Every once in awhile I will cross-post an article from Christianity 201 here, to remind my larger readership that the other blog exists, or because I simply put a lot of work into a post that is deserving of wider exposure…

Not many of you should become teachers, my brothers and sisters, because you know that we will be judged more strictly. ~James 3:1 NET

“If anyone causes one of these little ones—those who believe in me—to stumble, it would be better for them to have a large millstone hung around their neck and to be drowned in the depths of the sea. Woe to the world because of the things that cause people to stumble! Such things must come, but woe to the person through whom they come! ~Matthew 18:6-7 NIV

As I listened to both these verses in a sermon last weekend, I was reminded of a something that happened many years ago. The church secretary’s ten-year-old son announced at lunch that his Sunday School teacher believed in reincarnation. There’s a family mealtime conversation for which I would love to have been a fly on the wall.

Needless to say, an investigation ensued, the child’s report was accurate, and the teacher was relieved of responsibilities.

I’ve probably shared this story about a dozen times in the twenty years since it happened, but only today did I ask myself, “I wonder if anybody ever set the woman straight?” Obviously, removing the teacher from the classroom was the first thing that needed to happen, but someone also needed to set her straight on why Christians don’t see themselves as having existed before in another form and then, at the end of this life, returning to earth in another life-form.
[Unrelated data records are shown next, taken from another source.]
/-- A load or atomic outstanding at the port completes, or fails as a poisoned read; where only helper lanes read there, they consume nothing and
read zero (R372). -/
def State.settlePortLoad (s : State) (b : Block) (wi p : Nat) (ld : PLoad) : State :=
  let hit := s.portBytes p ld
  if ld.form == .ldw || ld.vals.isSome || hit.isEmpty then s
  else
    let t := s.perform b.key wi ld.key
    if !s.portFails ld.key then t
    else match hit.find? fun e => !((b.warp wi).lane e.1.lane).isHelper with
      | some (a, i) => s.modLoad b.key wi ld.key fun x =>
          { x with vals := some (ld.accs.map fun a => (a.lane, List.replicate ld.size 0)), pois := some (a.poisAt s.tick i) }
      | none => t.modLoad b.key wi ld.key fun x =>
          { x with vals := x.vals.map fun vs => vs.map fun v => if hit.any fun e => e.1.lane == v.1 then (v.1, List.replicate ld.size 0) else v }

/-- A store outstanding at the port completes, or is one that the peer did not accept. -/
def State.settlePortStore (s : State) (b : Block) (wi p : Nat) (st : PStore) : State :=
  if st.form ≠ .st ∨ !st.bytes.any (fun x => s.onPort p x.key) then s
  else
    let st' : PStore := if s.portFails st.key then { st with bytes := st.bytes.filter fun x => !s.onPort p x.key } else st
    (s.modWarp b.key wi fun w => { w with stores := modWhere (fun x => x.key == st.key) (fun _ => st') w.stores }).ackStore b.key wi st.key

/-- A UALink read of an IORD that is outstanding at the port completes later on another one, or is an I/O engine fault. -/
def State.settlePortIord (s : State) (b : Block) (k p : Nat) (cmd : Cmd) : State :=
  match cmd.kind with
  | .iord _ src _ len tgt =>
    match (if nbits tgt.toNat 30 28 = 1 && s.cmdReady b cmd then s.peerRead tgt src len cmd.iter else .error 0) with
    | .ok a =>
      if (List.range ((iordLen len cmd.iter + 127) / 128)).any (fun i => s.onPort p (a + 128 * i)) && s.portFails cmd.seq then s.engFault b k cmd 0x1B 0
      else s
    | .error _ => s
  | _ => s

/-- The requests that are outstanding at a port that goes down have completed or failed, before its lines move to other ports (R374). -/
def State.settlePort (s : State) (p : Nat) : State :=
  s.blocks.foldl (fun s b =>
    let s := forN b.warps.length (fun i s =>
      (b.warp i).stores.foldl (fun s st => s.settlePortStore b i p st) ((b.warp i).loads.foldl (fun s ld => s.settlePortLoad b i p ld) s)) s
    (mapFrom 0 (fun k e => (k, e)) b.ecs).foldl (fun s e => e.2.cmds.foldl (fun s c => s.settlePortIord b e.1 p c) s) s) s

/-- A change of a UALink port, with its event. A peer that no port reaches is translated no more (R303, R374). -/
def State.setPort (s : State) (p : Nat) (down : Bool) : State :=
  if 16 ≤ p ∨ s.wh.portsDown.getLsbD p = down then s
  else
    let bit := 1#16 <<< p
    let s := if down then s.settlePort p else s
    let s := s.modWh fun w => { w with portsDown := if down then w.portsDown ||| bit else w.portsDown &&& ~~~bit }
    let s := if down then s.mapCores fun k => { k with tcache := k.tcache.filter fun t => !(isPeer t.key && (s.peerPorts (nbits t.key 47 38)).isEmpty) } else s
    s.sediment none (0x20 + p) 0x22 (if down then 0 else 1)

/-- UALINK_PORT_DOWN (R374). -/
def execUalinkPortDown (p : Nat) (s : State) : Host.Outcome State Fault Refusal := .next (s.setPort p true)

/-- UALINK_PORT_UP (R384). -/
def execUalinkPortUp (p : Nat) (s : State) : Host.Outcome State Fault Refusal := .next (s.setPort p false)

end Sys2Proof.Machine
end

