/-- WORK_QUEUE_TAKE, WORK_QUEUE_DOORBELL, BLOCK_PLACE and BLOCK_END (R30, R38, R66, R71 to R76, R231, R279, R329). A record that keeps R279 and
may go first becomes a grid and HEAD moves on; one that breaks it is discarded. A doorbell writes TAIL of one of the 8,192 queues, and whether
more records than the ring holds then overrun it. A placed block has its grid's identifiers, its core and allocation; its threads stand at the
kernel's code, real lanes up to its thread count, the parameter in S0 and S1. A block whose threads have exited, and whose rings no other
block of its cluster can need, leaves with its core's fragments, and its grid counts it or ends with it. Which free slot, tile and base is
taken is a free value (log 9); that a base is a multiple of 1 KiB (log 100) and when the turn of a queue passes (log 94) are the model's
choices, and that a ring's home keeps its place its reading (log 122). -/
def Obligations.PlacementEvents : Prop :=
  (∀ (s : State) (q : Nat), s.queueOpen (s.queue q) = true →
    let r := s.queueRecord (s.queue q)
    (parseLaunch r = none → ∃ u : State, exec (.workQueueTake q) s = .next u.wakeAll ∧ u.grids = s.grids ∧
      u.queue q = { s.queue q with head := (s.queue q).head + 1 }) ∧
    ∀ lr, parseLaunch r = some lr →
      let g := s.queueGrid q (s.queue q) lr
      ((s.ctx (s.queue q).ctx.toNat).pre = true ∨ (s.placeable g = true ∧ s.first (s.rank g 2) = true) →
        ∃ t : State, exec (.workQueueTake q) s = .next t ∧ t.mem = s.mem ∧ t.grids = s.grids ++ [g] ∧ g.lrec = lr ∧ g.ctx = (s.queue q).ctx.toNat ∧
          t.queue q = { s.queue q with head := (s.queue q).head + 1 } ∧ ∀ k, k ≠ q → t.queue k = s.queue k) ∧
      (¬ ((s.ctx (s.queue q).ctx.toNat).pre = true ∨ (s.placeable g = true ∧ s.first (s.rank g 2) = true)) →
        exec (.workQueueTake q) s = .next s)) ∧
  (∀ (s : State) (q : Nat) (v : Word), 8192 ≤ q → exec (.workQueueDoorbell q v) s = .next s) ∧
  (∀ (s : State) (q : Nat) (v : Word), q < 8192 → ∃ t : State, exec (.workQueueDoorbell q v) s = .next t ∧ t.mem = s.mem ∧
    t.queue q = { s.queue q with tail := v, overrun := decide (2 ^ (s.queue q).logn < (v - (s.queue q).head).toNat) } ∧
    ∀ k, k ≠ q → t.queue k = s.queue k) ∧
  (∀ (s : State) (k cell slot core base : Nat) (g : Grid), s.grids.find? (fun g => g.key == k) = some g → s.placeable g = true →
    s.first (s.rank g g.kind) = true → (s.ctx g.ctx).recm = false → s.findSpot g = some (cell, [(slot, core)], base) →
    ∃ (t : State) (nb : Block), exec (.blockPlace k) s = .next t ∧ t.blocks = s.blocks ++ [nb] ∧
      (t.grids.find? (fun y => y.key == k)).map (·.next) = some (g.next + 1) ∧
      nb.ctx = g.ctx ∧ nb.grid = g.key ∧ nb.blockId = BitVec.ofNat 32 g.next ∧ nb.core = core ∧ nb.lslot = slot ∧ nb.spBase = 1024 * base ∧
      nb.spSize = 1024 * g.lrec.spad ∧ nb.spad = [] ∧ nb.clk = 0 ∧ nb.mv = .resident ∧ nb.handler = g.handler ∧ nb.place = s.place (core / 8) ∧
      nb.ecs.map (·.scope) = g.lrec.ecscope ∧ nb.warps.length = (g.lrec.nthr + 31) / 32 ∧
      (∀ i w, nb.warps[i]? = some w → ∀ l, l < 32 → ((w.lane l).kind = .real ↔ 32 * i + l < g.lrec.nthr)) ∧
      ∀ w ∈ nb.warps, tget w.s 0 = some (g.lrec.param.setWidth 32) ∧ tget w.s 1 = some ((g.lrec.param >>> 32).setWidth 32) ∧ w.flight = none ∧
        w.lanes.length = 32 ∧ ∀ x ∈ w.lanes, (x.kind = .absent ∧ x.st = .exited) ∨ (x.kind ≠ .absent ∧ x.st = .runnable ∧ x.pc = g.lrec.code ∧
          x.widx = 0 ∧ x.v = [] ∧ x.p = [] ∧ x.fl = 0)) ∧
  (∀ (s : State) (b : Nat) (bl : Block), s.block? b = some bl → bl.resident = false ∨ bl.over = false ∨ s.lingers bl = true →
    exec (.blockEnd b) s = .next s) ∧
  ∀ (s : State) (b : Nat) (bl : Block), s.block? b = some bl → bl.resident = true → bl.over = true → bl.handler = none → s.replaying b = false →
    (bl.rings = [] ∨ ∀ y ∈ s.clusterOf bl, y.key ≠ b → ∀ w ∈ y.warps, w.isLive = false) →
    ∃ u : State, exec (.blockEnd b) s = .next u.wakeAll ∧ u.block? b = none ∧
      (∀ e ∈ (u.core bl.core).frags, e.2.block ≠ b) ∧
      ∀ g, s.grids.find? (fun g => g.key == bl.grid) = some g →
        (g.ended + 1 < g.lrec.nblk → (u.grids.find? fun y => y.key == bl.grid) = some { g with ended := g.ended + 1 }) ∧
        (g.lrec.nblk ≤ g.ended + 1 → (u.grids.find? fun y => y.key == bl.grid) = none)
About a year ago, I discovered something I had previously overlooked; namely, that in the various doctrines which join together to form a systematic theology (or as I prefer, a cohesive theology) there is a doctrine of man and for that the term used is anthropology, the same term we normally use to describe a particular discipline in the social sciences alongside things like psychology or sociology or philosophy. Perhaps you took ‘anthro’ in school but never thought of it in a doctrinal sense.1 In the list of branches of theology at Wikipedia, it’s listed as “Theological Anthropology”

  • Bible – the nature and means of its inspiration, etc.; including hermeneutics (the development and study of theories of the interpretation and understanding of texts and the topic of Biblical law in Christianity)
  • Eschatology – the study of the last things, or end times. Covers subjects such as death and the afterlife, the end of history, the end of the world, the last judgment, the nature of hope and progress, etc.
  • Christology – the study of Jesus Christ, of his nature(s), and of the relationship between his divinity and humanity;
  • Creation myths
  • Divine providence – the study of sovereignty, superintendence, or agency of God over events in people’s lives and throughout history.
  • Ecclesiology (sometimes a subsection of missiology)—the study of the Christian Church, including the institutional structure, sacraments and practices (especially the worship of God) thereof
  • Mariology – area of theology concerned with Mary…
  • Missiology (sometimes a subsection of ecclesiology)—God’s will in the world, missions, evangelism, etc.
  • Pneumatology – the study of the Holy Spirit, sometimes also ‘geist’ as in Hegelianism and other philosophico-theological systems
  • Soteriology – the study of the nature and means of salvation. May include Hamartiology (the study of sin), Law and Gospel (the study of the relationship between Divine Law and Divine Grace, justification, sanctification
  • Theological anthropology – the study of humanity, especially as it relates to the divine
  • Theology Proper – the study of God’s attributes, nature, and relation to the world. May include:
    • Theodicy – attempts at reconciling the existence of evil and suffering in the world with the nature and justice of God
    • Apophatic theology – negative theology which seeks to describe God by negation (e.g., immutable, impassible ). It is the discussion of what God is not, or the investigation of how language about God breaks down (see the nature of God in Western theology). Apophatic theology often is contrasted with “Cataphatic theology.”

But we’re digressing from our Sunday School teacher. I’m not sure at this point that it would be helpful to revisit a 20-year old discussion, nor to reveal I was party to something that might have been considered confidential at the time.2 But I am reminded of this verse:

My friends, if anyone is detected in a transgression, you who have received the Spirit should restore such a one in a spirit of gentleness… (Galatians 6:1 NRSV)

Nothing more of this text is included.